**TASK OBJECTIVE**
Go to the line holding "else if r % 16 = 8 then idleW s off ns sec" in the entries below and write out exactly every line down to and including the line holding "else if k = 0x18".

**RECORDS FOR THE EXERCISE**
/-- Window page (Table 11-8). -/
def windowW (r : Nat) (ns : Bool) (v : W32) (s : State) : State :=
  if r < 0x800 then after (execWindowEntryWrite (Fin.ofNat 256 (r / 8)) (r % 8 == 4) ns v s) s else idleW s (0xE000 + r) ns false

/-- Sync page (R324, Table 13-6). -/
def syncW (r : Nat) (ns : Bool) (v : W32) (s : State) : State :=
  let off := 0xF000 + r
  if r = 0x000 then mmioW s off ns false fun s => { s with hub := { s.hub with barSel := BitVec.ofNat 12 (fld v 0 12) } }
  else if r = 0x004 then after (execBarCfgWrite ns v s) s
  else if r = 0x008 ∨ r = 0x00C then idleW s off ns (barSelSecure s)
  else if r = 0x010 then trigW s off ns (barSelSecure s) v 0 (execInit ns v s)
  else if r = 0x014 then after (execHostArrive ns v s) s
  else if r = 0x020 ∨ r = 0x024 then mmioW s off ns true fun s =>
    { s with hub := { s.hub with dumpAddr := addrHalf s.hub.dumpAddr (r == 0x024) 12 v } }
  else if r = 0x028 then trigW s off ns true v 0 (execSyncDump ns v s)
  else if 0x100 ≤ r ∧ r < 0x200 then after (execBarMapWrite (Fin.ofNat 64 ((r - 0x100) / 4)) ns v s) s
  else idleW s off ns false

/-- Mailbox page (Table 13-7). -/
def mailboxW (r : Nat) (ns : Bool) (v : W32) (s : State) : State :=
  let off := 0x10000 + r
  let m : Fin 32 := Fin.ofNat 32 (r / 0x80)
  if r % 0x80 < 0x40 then after (execMbWordWrite m (Fin.ofNat 16 (r % 0x80 / 4)) ns v s) s
  else if r % 0x80 = 0x40 then mmioW s off ns (mbSecure s m.val) (mbCtrl m.val v)
  else idleW s off ns (r % 0x80 == 0x44)

/-- MZ_HQ_STATUS (Table 07-3): UNDER and OVF are cleared by 1. -/
def hqStatusSet (q : Nat) (v : W32) (s : State) : State :=
  let x := hq s q
  setHq s q { x with under := x.under && !bitOf v 9, ovf := x.ovf && !bitOf v 8 }

/-- Handle-queue page (Table 07-3). -/
def queueW (r : Nat) (ns : Bool) (v : W32) (s : State) : State :=
  let off := 0x11000 + r
  let q : Fin 256 := Fin.ofNat 256 (r / 16)
  let sec := hqSecure s q.val
  if r % 16 = 0 then mmioW s off ns sec (hqCfg q.val ns v)
  else if r % 16 = 4 then after (execHqRegPush q ns v s) s
  else if r % 16 = 8 then idleW s off ns sec
  else mmioW s off ns sec (hqStatusSet q.val v)

/-- Ring pages (Table 07-2). -/
def ringW (off : Nat) (ns : Bool) (v : W32) (s : State) : State :=
  let r : Fin 1024 := Fin.ofNat 1024 (128 * (off / 0x1000 - 0x12) + off % 0x1000 / 0x20)
  let k := off % 0x20
  let sec := ringSecure s r.val
  if k = 0x00 then after (execRingCfgWrite r .cfg ns v s) s
  else if k = 0x04 then after (execRingCfgWrite r .bind ns v s) s
  else if k = 0x08 then after (execRingCfgWrite r .slot ns v s) s
  else if k = 0x18 then after (execRingCfgWrite r .align ns v s) s
  else if k = 0x1C then mmioW s off ns sec (ringCtrl r.val v)
  else idleW s off ns sec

**TASK ANSWER**
  else if r % 16 = 8 then idleW s off ns sec
  else mmioW s off ns sec (hqStatusSet q.val v)

/-- Ring pages (Table 07-2). -/
def ringW (off : Nat) (ns : Bool) (v : W32) (s : State) : State :=
  let r : Fin 1024 := Fin.ofNat 1024 (128 * (off / 0x1000 - 0x12) + off % 0x1000 / 0x20)
  let k := off % 0x20
  let sec := ringSecure s r.val
  if k = 0x00 then after (execRingCfgWrite r .cfg ns v s) s
  else if k = 0x04 then after (execRingCfgWrite r .bind ns v s) s
  else if k = 0x08 then after (execRingCfgWrite r .slot ns v s) s
  else if k = 0x18 then after (execRingCfgWrite r .align ns v s) s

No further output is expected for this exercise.